WHAT THE TASK REQUIRES: Look through the lines below; wherever the word "inStep" appears, copy that line.

▬▬▬▬▬▬

theorem keeps_winsSettleAux {r s : State} (hs : Keeps r s) (x1 x2 x3 : Nat) : Keeps r (winsSettleAux x1 x2 x3 s) := by
  induction x3 generalizing s  with
  | zero =>
    unfold winsSettleAux
    repeat' (first | with_reducible assumption | with_reducible apply keeps_winNext | with_reducible apply keeps_forEach | split | (intro _; intros; try dsimp only))
  | succ n ih =>
    unfold winsSettleAux
    try dsimp only
    repeat' (first | with_reducible assumption | with_reducible apply ih | with_reducible apply keeps_winNext | with_reducible apply keeps_forEach | split | (intro _; intros; try dsimp only))

theorem keeps_winsSettle {r s : State} (hs : Keeps r s) (x2 : Nat) (x3 : Nat) : Keeps r (winsSettle s x2 x3) := by
  unfold winsSettle
  try dsimp only
  repeat' (first | with_reducible assumption | with_reducible apply keeps_winsSettleAux | with_reducible apply keeps_mergeBegin | with_reducible apply keeps_unitsSettle | split | (intro _; intros; try dsimp only))

theorem keeps_eccUncorr {r s : State} (hs : Keeps r s) (x2 : Nat) (x3 : Nat) (x4 : Bool) (x5 : Nat) : Keeps r (eccUncorr s x2 x3 x4 x5) := by
  unfold eccUncorr
  try dsimp only
  repeat' (first | with_reducible assumption | with_reducible apply keeps_bump | with_reducible apply keeps_post | split | (intro _; intros; try dsimp only))

theorem keeps_faultRows {r s : State} (hs : Keeps r s) (x2 : Nat) (x3 : PosKey) (x4 : List Nat) (x5 : Nat) : Keeps r (faultRows s x2 x3 x4 x5) := by
  unfold faultRows
  try dsimp only
  repeat' (first | with_reducible assumption | with_reducible apply keeps_rowsLose | with_reducible apply Keeps.ite | split | (intro _; intros; try dsimp only))

theorem keeps_updRel {r s : State} (hs : Keeps r s) (x2 : Rel → Rel) : Keeps r (updRel s x2) := by
  unfold updRel
  try dsimp only
  repeat' (first | with_reducible assumption | split | (intro _; intros; try dsimp only) | with_reducible refine Keeps.upd ?_ (by rfl))

theorem keeps_replaceRise {r s : State} (hs : Keeps r s) : Keeps r (replaceRise s) := by
  unfold replaceRise
  try dsimp only
  repeat' (first | with_reducible assumption | with_reducible apply keeps_updRel | with_reducible apply keeps_post | with_reducible apply keeps_raiseIbi | with_reducible apply Keeps.ite | split | (intro _; intros; try dsimp only))

theorem keeps_substitute {r s : State} (hs : Keeps r s) (x2 : Nat) (x3 : Nat) : Keeps r (substitute s x2 x3) := by
  unfold substitute
  try dsimp only
  repeat' (first | with_reducible assumption | with_reducible apply keeps_bumpD | with_reducible apply keeps_forEach | with_reducible apply keeps_updRel | with_reducible apply Keeps.ite | split | (intro _; intros; try dsimp only))

theorem keeps_mapOut {r s : State} (hs : Keeps r s) (x2 : Nat) : Keeps r (mapOut s x2).1 := by
  unfold mapOut
  try dsimp only
  repeat' (first | with_reducible assumption | with_reducible apply keeps_replaceRise | with_reducible apply keeps_substitute | with_reducible apply keeps_post | with_reducible apply keeps_updRel | with_reducible apply keeps_bump | with_reducible apply Keeps.ite | split | (intro _; intros; try dsimp only))
theorem keeps_mapOut_eq {r s t : State} {a} {x2 : Nat} (hs : Keeps r s) (e : mapOut s x2 = (t, a)) : Keeps r t := by
  have := keeps_mapOut hs x2 
  rw [e] at this; exact this

theorem keeps_mapOutTile {r s : State} (hs : Keeps r s) (x2 : Nat) : Keeps r (mapOutTile s x2) := by
  unfold mapOutTile
  try dsimp only
  repeat' (first | with_reducible assumption | with_reducible apply keeps_mapOut | split | (intro _; intros; try dsimp only))

theorem keeps_tileFaultWin {r s : State} (hs : Keeps r s) (x2 : Nat) (x3 : Nat) (x4 : Nat) (x5 : Nat) (x6 : PosKey) : Keeps r (tileFaultWin s x2 x3 x4 x5 x6) := by
  unfold tileFaultWin
  try dsimp only
  repeat' (first | with_reducible assumption | with_reducible apply keeps_faultRows | with_reducible apply Keeps.ite | split | (intro _; intros; try dsimp only))

theorem keeps_tileFault {r s : State} (hs : Keeps r s) (x2 : Nat) (x3 : Nat) (x4 : Nat) : Keeps r (tileFault s x2 x3 x4) := by
  unfold tileFault
  try dsimp only
  repeat' (first | with_reducible assumption | with_reducible apply keeps_tileFaultWin | with_reducible apply keeps_forEach | split | (intro _; intros; try dsimp only))

theorem keeps_blockFault {r s : State} (hs : Keeps r s) (x2 : Nat) (x3 : Nat) (x4 : Nat) (x5 : PosKey) : Keeps r (blockFault s x2 x3 x4 x5) := by
  unfold blockFault
  try dsimp only
  repeat' (first | with_reducible assumption | with_reducible apply keeps_eccUncorr | with_reducible apply keeps_mapOutTile | with_reducible apply keeps_tileFaultWin | with_reducible apply keeps_draw | split | (intro _; intros; try dsimp only))

theorem keeps_unitCensus {r s : State} (hs : Keeps r s) (x2 : Nat) (x3 : WinCtx) (x4 : Nat) : Keeps r (unitCensus s x2 x3 x4) := by
  unfold unitCensus
  try dsimp only
  repeat' (first | with_reducible assumption | with_reducible apply keeps_censusTo | with_reducible apply keeps_forEach | with_reducible apply Keeps.ite | split | (intro _; intros; try dsimp only))

theorem keeps_tilesTake {r s : State} (hs : Keeps r s) : Keeps r (tilesTake s) := by
  unfold tilesTake
  try dsimp only
  repeat' (first | with_reducible assumption | with_reducible apply keeps_updRel | split | (intro _; intros; try dsimp only))

theorem keeps_blockEnd {r s t : State} {a : Nat} {x2 x3 x4 : Nat} {x5 : Bool} (hs : Keeps r s) (hn : blockEnd s x2 x3 x4 x5 = some (a, t)) : Keeps r t := by
  have h0 := keeps_tilesTake hs
  unfold blockEnd at hn
  dsimp only at hn
  generalize tilesTake s = s0 at h0 hn
  split at hn
  · cases hn
  split at hn
  · cases hn
  split at hn
  · cases hn
  split at hn
  · cases hn
  injection hn with hn
  injection hn with ha hn
  subst hn
  refine Keeps.ite (fun _ => keeps_blockFault (keeps_updRel (keeps_bumpD ?_ _ _ _) _) _ _ _ _) (fun _ => keeps_updRel (keeps_bumpD ?_ _ _ _) _)
  all_goals
    refine Keeps.ite (fun _ => keeps_unitCensus ?_ _ _ _) (fun _ => ?_)
    all_goals exact Keeps.ite (fun _ => keeps_setWin h0 _ _) (fun _ => keeps_bumpCensus (keeps_setWin h0 _ _) _ _)

theorem keeps_bumpSlot {r s : State} (hs : Keeps r s) (x2 : Nat) (x3 : Nat) (x4 : Nat) : Keeps r (bumpSlot s x2 x3 x4) := by
  unfold bumpSlot
  try dsimp only
  repeat' (first | with_reducible assumption | with_reducible apply keeps_bumpD | split | (intro _; intros; try dsimp only))

theorem keeps_retire {r s : State} (hs : Keeps r s) (x2 : Nat) (x3 : Eng) (x4 : Seg) (x5 : Bool) (x6 : Nat) (x7 : W64 × W64 × W64) (x8 : Census) : Keeps r (retire s x2 x3 x4 x5 x6 x7 x8) := by
  unfold retire
  try dsimp only
  repeat' (first | with_reducible assumption | with_reducible apply keeps_bumpCensus | with_reducible apply keeps_setEng | split | (intro _; intros; try dsimp only))
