theorem keeps_boundaryCtxs {r s : State} (hs : Keeps r s) (x2 : Nat) (x3 : Nat) (x4 : Man) (x5 : List (Nat × Nat × Nat)) (x6 : Option Nat) : Keeps r (boundaryCtxs s x2 x3 x4 x5 x6) := by
  unfold boundaryCtxs
  try dsimp only
  repeat' (first | with_reducible assumption | with_reducible apply keeps_completions | with_reducible apply keeps_ctxTimers | with_reducible apply keeps_lateMark | with_reducible apply keeps_unfitDue | with_reducible apply keeps_recRequests | with_reducible apply keeps_requestsDue | with_reducible apply keeps_outcomeCtx | with_reducible apply keeps_adoptsDue | with_reducible apply keeps_forEach | split | (intro _; intros; try dsimp only))

theorem keeps_manPrep {r s : State} (hs : Keeps r s) (x2 : Nat) (x3 : Nat) (x4 : Man) : Keeps r (manPrep s x2 x3 x4) := by
  unfold manPrep
  try dsimp only
  repeat' (first | with_reducible assumption | with_reducible apply keeps_updPart | with_reducible apply keeps_stepPrep | with_reducible apply keeps_sliceEval | split | (intro _; intros; try dsimp only))

theorem keeps_freezeOne {r s : State} (hs : Keeps r s) (x2 : Nat) (x3 : Nat) : Keeps r (freezeOne s x2 x3) := by
  unfold freezeOne
  try dsimp only
  repeat' (first | with_reducible assumption | with_reducible apply keeps_latch | with_reducible apply keeps_buildCand | with_reducible apply keeps_manPrep | with_reducible apply keeps_framesRelease | with_reducible apply keeps_redirsRetire | with_reducible apply keeps_updPart | with_reducible apply Keeps.ite | split | (intro _; intros; try dsimp only))

theorem keeps_freezePoint {r s : State} (hs : Keeps r s) (x2 : Nat) (x3 : Nat) : Keeps r (freezePoint s x2 x3) := by
  unfold freezePoint
  try dsimp only
  repeat' (first | with_reducible assumption | with_reducible apply keeps_idleFreeze | with_reducible apply keeps_forEach | with_reducible apply keeps_freezeOne | with_reducible apply Keeps.ite | split | (intro _; intros; try dsimp only))
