theorem partOf_updPart_self {s : State} {d : Nat} {P : Machine.Part} (hp : partOf s d = some P) (f : Machine.Part → Machine.Part) : partOf (updPart s d f) d = some (f P) := by
  unfold updPart partOf
  dsimp only
  rw [Tab.find?_upd, if_pos rfl]
  unfold partOf at hp
  rw [hp]
  rfl

theorem partOf_updPart_other (s : State) {d e : Nat} (h : e ≠ d) (f : Machine.Part → Machine.Part) : partOf (updPart s d f) e = partOf s e := by
  unfold updPart partOf
  dsimp only
  rw [Tab.find?_upd, if_neg h]

theorem setStride_tm (s : State) (d h n : Nat) : ∃ x, setStride s d h n = { s with tm := { s.tm with objs := x } } := ⟨_, rfl⟩

theorem ringRead_is {s : State} {p d idx : Nat} {P : Machine.Part} {w : List W64} (h : ringNext s p = some (d, P, idx, w)) (mine : Nat → Bool) :
    ringRead s p mine = if !mine (reqOp w) then s else
      let code := reqCheck s p d P w
      let s1 := updPart s d (fun P => { P with rqTail := (idx + 1) % Nat.max (lastVal s 6 0x21 p).toNat 1 })
      if code ≠ 0 then reqRefuse s1 d code idx w
      else match reqOp w, freeCtxNo s1 d with
        | 1, some c => reqNew s1 d P idx c w
        | 1, none => s1
        | _, _ => reqWait s1 d P idx w := by
  unfold ringRead; rw [h] <;> rfl

theorem ringRead_other {s : State} {p d idx : Nat} {P : Machine.Part} {w : List W64} (h : ringNext s p = some (d, P, idx, w)) (mine : Nat → Bool) (hm : mine (reqOp w) = false) :
    ringRead s p mine = s := by
  rw [ringRead_is h, hm, if_pos (by rfl)]

theorem ringRead_mine {s : State} {p d idx : Nat} {P : Machine.Part} {w : List W64} (h : ringNext s p = some (d, P, idx, w)) (mine : Nat → Bool) (hm : mine (reqOp w) = true) :
    ringRead s p mine = ringRead s p (fun _ => true) := by
  rw [ringRead_is h, ringRead_is h, hm]

theorem writeT1_ctxs (s : State) (d a : Nat) (bs : List Byte) : (writeT1 s d a bs).ctxs = s.ctxs := by
  unfold writeT1; rw [(queued_storeT1 s d 1 a bs .misc false).rest]

theorem ctxNew_ctxs (s : State) (d : Nat) (P : Machine.Part) (c : Nat) (w : List W64) : ∃ x : Ctx, (ctxNew s d P c w).ctxs = s.ctxs.put c x ∧
    x.st = .ready ∧ x.part = d ∧ x.pos = 0 ∧ x.pend = attWord w 3 63 40 ∧ x.cls = attWord w 0 45 43 ∧ x.rtag = w.getD 1 0 ∧
    x.deadline = w.getD 2 0 ∧ x.nbag = attWord w 3 39 31 ∧ x.bind = reqBind w ∧ x.arrseq = P.arrseq := by
  refine ⟨{
      st := .ready
      cls := attWord w 0 45 43
      policy := attWord w 0 42 42 == 1
      phase := false
      spec := attWord w 5 63 0 != 0
      part := d
      pos := 0
      pend := attWord w 3 63 40
      rtag := w.getD 1 0
      deadline := w.getD 2 0
      dlstep := if attWord w 2 63 0 = 0 then 2 ^ 40 - 1 else buildStep P
      nbag := attWord w 3 39 31
      arrseq := P.arrseq
      tmark := 0
      bind := reqBind w
      npage := 0
      tnodes := if attWord w 5 63 0 = 0 then 0 else tplNodes (tplBytes s (attWord w 5 63 0)) - 1
      map := [] }, ?_, rfl, rfl, rfl, rfl, rfl, rfl, rfl, rfl, rfl, rfl⟩
  unfold ctxNew
  dsimp only
  generalize hE : setCtx _ c _ = s1
  have h1 := congrArg State.ctxs hE
  refine Eq.trans (b := s1.ctxs) ?_ h1.symm
  clear h1 hE
  generalize (attWord w 3 39 31 : Nat) = n
  generalize (attWord w 5 63 0 : Nat) = t
  by_cases h0 : (objOf s1 d (valD s1 6 40 d none20)).isNone = true
  · rw [if_pos h0]
  · rw [if_neg h0, writeT1_ctxs]
    by_cases ha : n = 0
    · rw [if_pos ha]
      by_cases hb : t = 0
      · rw [if_pos hb]
      · rw [if_neg hb, writeT1_ctxs]
    · rw [if_neg ha]
      by_cases hb : t = 0
      · rw [if_pos hb, writeT1_ctxs]
      · rw [if_neg hb, writeT1_ctxs, writeT1_ctxs]

theorem request_new {s s1 : State} {d idx : Nat} {P : Machine.Part} {w : List W64} (hs1 : s1.ctxs = s.ctxs) (c : Nat) (hc : freeCtxNo s1 d = some c) (h1 : reqOp w = 1) :
    ∃ v x, (P.inStep = false → (match reqOp w, freeCtxNo s1 d with
        | 1, some c => reqNew s1 d P idx c w
        | 1, none => s1
        | _, _ => reqWait s1 d P idx w) = ctxIdle v d) ∧ (P.inStep = true → (match reqOp w, freeCtxNo s1 d with
        | 1, some c => reqNew s1 d P idx c w
        | 1, none => s1
        | _, _ => reqWait s1 d P idx w) = updPart { v with order := v.order + 1 } d (fun P => { P with
              rqWait := P.rqWait ++ [{ order := v.order, idx := idx, op := reqOp w, ctx := c, words := w, wait := boundaries P }] })) ∧ ctxOf v c = some x ∧ (∀ k, k ≠ c → ctxOf v k = ctxOf s k) ∧
            x.st = .ready ∧ x.part = d ∧ x.pos = 0 ∧ x.pend = attWord w 3 63 40 ∧ x.cls = attWord w 0 45 43 ∧ x.rtag = w.getD 1 0 ∧
            x.deadline = w.getD 2 0 ∧ x.nbag = attWord w 3 39 31 ∧ x.bind = reqBind w ∧ x.arrseq = P.arrseq := by
  rw [h1, hc]
  obtain ⟨x, hx, hr⟩ := ctxNew_ctxs s1 d P c w
  refine ⟨ctxNew s1 d P c w, x, fun h => ?_, fun h => ?_, ?_, fun k hk => ?_, hr⟩
  · show reqNew s1 d P idx c w = _; unfold reqNew; dsimp only; rw [if_neg (by simp [h])]
  · show reqNew s1 d P idx c w = _; unfold reqNew; dsimp only; rw [if_pos h]; unfold reqQueue takeOrder; dsimp only; rw [h1]
  · unfold ctxOf; rw [hx]; exact Tab.find?_put_self _ _ _
  · unfold ctxOf; rw [hx, Tab.find?_put, if_neg hk, hs1]

theorem request_other {s1 : State} {d idx : Nat} {P : Machine.Part} {w : List W64} (h1 : reqOp w ≠ 1) :
    (match reqOp w, freeCtxNo s1 d with
        | 1, some c => reqNew s1 d P idx c w
        | 1, none => s1
        | _, _ => reqWait s1 d P idx w) = reqWait s1 d P idx w := by
  split <;> first | rfl | exact absurd ‹reqOp w = 1› h1

theorem updAway_part {s : State} {c : Nat} {x : Ctx} (h : ctxOf s c = some x) (d : Nat) (f : Ctx → Ctx) (e : Nat) : partOf (updAway s d c f) e = partOf s e := by
  unfold updAway; rw [h, if_pos (by rfl)]; rfl
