-- ==== Sys2Proof/Tests/Slice0.lean ====
section
/-! SUPPORT. Tests of the model on the manual's worked examples, and for each statement a state and operands that meet its
hypotheses. -/

namespace Sys2Proof.Machine

/-! ## Ill-formed commands -/

/-- Operands at the first value past their ranges are refused. -/
theorem test_illFormed_1 : ∀ i ∈ ([
    .bundleExpired 4, .fwLoadEnd ⟨.cp, 16⟩, .moveCopyEnd 32 0 0 true, .moveCopyEnd 0 (2 ^ 20) 0 true,
    .moveCopyEnd 0 0 (2 ^ 32) true, .publishReadBack (2 ^ 30) [], .adptLoadChecksEnd ⟨.cp, 16⟩,
    .trowPutCopyEnd ⟨.cp, 16⟩ true, .foldBackEnd 32 0 0 true, .foldBackEnd 0 64 0 true, .foldBackEnd 0 0 (2 ^ 32) true,
    .registerWrite .cp 0 0 256, .rqDb 8 0 0, .rqDb 0 0 256, .cqDb 8 0 0, .cqDb 0 0 256, .expDb 8 0 0, .expDb 0 0 256,
    .evDb 0 256, .segmentPush 8 0 0 0, .segmentPush 0 8 0 0, .fifoPop 8 0, .fifoPop 0 3, .sxCoreWrite 8 0 0 0,
    .sxCoreWrite 0 8 0 0, .sxCoreWrite 0 0 64 0, .entdaa 128, .setdasa 128 0, .setdasa 0 128, .enec 256] : List Instr), i.wellFormed = false := by decide

/-- Operands at the first value past their ranges are refused. -/
theorem test_illFormed_2 : ∀ i ∈ ([
    .disec 256, .setmwl 65536, .setmrl 65536, .rstact 256, .cccNack 256, .pllLock 25, .mpInitAck 12,
    .epilogueRequest (2 ^ 32), .emberAfter 32 0, .emberAfter 0 16384, .emberExpiry 32 0, .emberExpiry 0 16384,
    .emberPageCopyEnd 16384 0, .emberPageCopyEnd 0 2048, .adoptionCopyEnd 16384 0, .adoptionCopyEnd 0 (2 ^ 24), .newReq 8,
    .append 8, .pause 8, .cancel 8, .mpReadResponse 12 0 0 0, .mpReadResponse 0 2048 0 0, .mpReadResponse 0 0 64 0,
    .mpReadResponse 0 0 0 4, .mpWriteAck 12 0 0, .mpWriteAck 0 2048 0, .mpWriteAck 0 0 4, .replyLifetimeExpiry 12 0,
    .replyLifetimeExpiry 0 2048, .replyLifetimeExpiry 32 0, .quarantineExpiry 12 0] : List Instr), i.wellFormed = false := by decide

/-- Operands at the first value past their ranges are refused. -/
theorem test_illFormed_3 : ∀ i ∈ ([
    .quarantineExpiry 0 2048, .lrbExpiry 32 0, .lrbExpiry 0 1024, .todSample (2 ^ 48) 0 true, .todSample 0 (10 ^ 9) true,
    .flashReadDone 16 true 0 0 true, .flashProgramDone 16 0 0 0 true, .flashProgramDone 0 8 0 0 true,
    .flashProgramDone 0 0 4 0 true, .flashProgramDone 0 0 0 (2 ^ 20) true, .flashEraseDone 16 0 0 0 true,
    .flashEraseDone 0 8 0 0 true, .flashEraseDone 0 0 4 0 true, .flashEraseDone 0 0 0 (2 ^ 20) true, .gcReclaim 16 0 0,
    .gcReclaim 0 8 0, .gcReclaim 0 0 4, .readDisturbRelocate 16 0 0 0, .readDisturbRelocate 0 8 0 0,
    .readDisturbRelocate 0 0 4 0, .readDisturbRelocate 0 0 0 (2 ^ 20), .fenceBreak 16 0 0, .fenceBreak 0 8 0,
    .fenceBreak 0 0 4, .lunLost 16 0 0, .lunLost 0 8 0, .lunLost 0 0 4, .kindlingStart 8, .dirtyWriteBack 8 0,
    .weightBlockEnd 8 0 0 true] : List Instr), i.wellFormed = false := by decide

/-- Operands at the first value past their ranges are refused. -/
theorem test_illFormed_4 : ∀ i ∈ ([
    .weightBlockEnd 0 1024 0 true, .spareSubstitution 32, .holdCeiling 8, .urgentTimer 32, .clampSaveEnd 32, .restoreEnd 32,
    .partitionBlocked 32, .weightGradientPhase 8 0, .weightGradientPhase 0 16, .updatePass1 8 0, .updatePass1 0 64,
    .updateItem 8, .segmentStart 8 0, .segmentStart 0 8, .endSeg 8 0, .setlen 8 0, .sig 8 0, .fence 8 0, .sxset 8 0,
    .sxget 8 0, .add 8 0, .sub 8 0, .mul 8 0, .div 8 0, .sqrt 8 0, .min 8 0, .max 8 0, .abs 8 0, .neg 8 0, .cmplt 8 0] : List Instr), i.wellFormed = false := by decide

/-- Operands at the first value past their ranges are refused. -/
theorem test_illFormed_5 : ∀ i ∈ ([
    .cmple 8 0, .cmpeq 8 0, .sel 8 0, .iadd 8 0, .isub 8 0, .imul 8 0, .and 8 0, .or 8 0, .xor 8 0, .shl 8 0, .shr 8 0,
    .sar 8 0, .imin 8 0, .imax 8 0, .mov 8 0, .cvt 8 0, .red 8 0, .lda 8 0, .ldl 8 0, .stl 8 0, .lds 8 0, .sts 8 0, .xld 8 0,
    .xst 8 0, .scl 8 0, .transferEnd 8 0 true, .transferEnd 0 64 true, .knownAnswerTest 34 true, .mpRequestAccept 12,
    .fifoStallTimeout 8] : List Instr), i.wellFormed = false := by decide

/-- Operands at the last value of their ranges are accepted. -/
theorem test_wellFormed : ∀ i ∈ ([.bundleExpired 3, .rqDb 7 0 255, .mpReadResponse 11 2047 63 3, .lrbExpiry 31 1023,
    .flashEraseDone 15 7 3 (2 ^ 20 - 1) true, .adoptionCopyEnd 16383 (2 ^ 24 - 1), .knownAnswerTest 33 true, .replyLifetimeExpiry 31 4096, .add 7 0] : List Instr),
    i.wellFormed = true := by decide
/-! ## States to look at -/

/-- Out of PRST_N and serving-ready, with nothing running. -/
def upState : State :=
  { State.reset with boot := { prstLow := false, stage := 11 }, otp := { bytes := [] }, core := { st := .running, ver0 := some 1, ver1 := some 2 } }

def someModes : Modes :=
  { servePenra := true, serveHost := false, bwdFrozen := false, trainAdpt := false, trainTrait := false, spec := false, ember := true,
    holdCeil := true }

▬▬▬▬▬▬

ANSWER TO THIS PROBLEM:
    ∃ v x, (P.inStep = false → (match reqOp w, freeCtxNo s1 d with
        | _, _ => reqWait s1 d P idx w) = ctxIdle v d) ∧ (P.inStep = true → (match reqOp w, freeCtxNo s1 d with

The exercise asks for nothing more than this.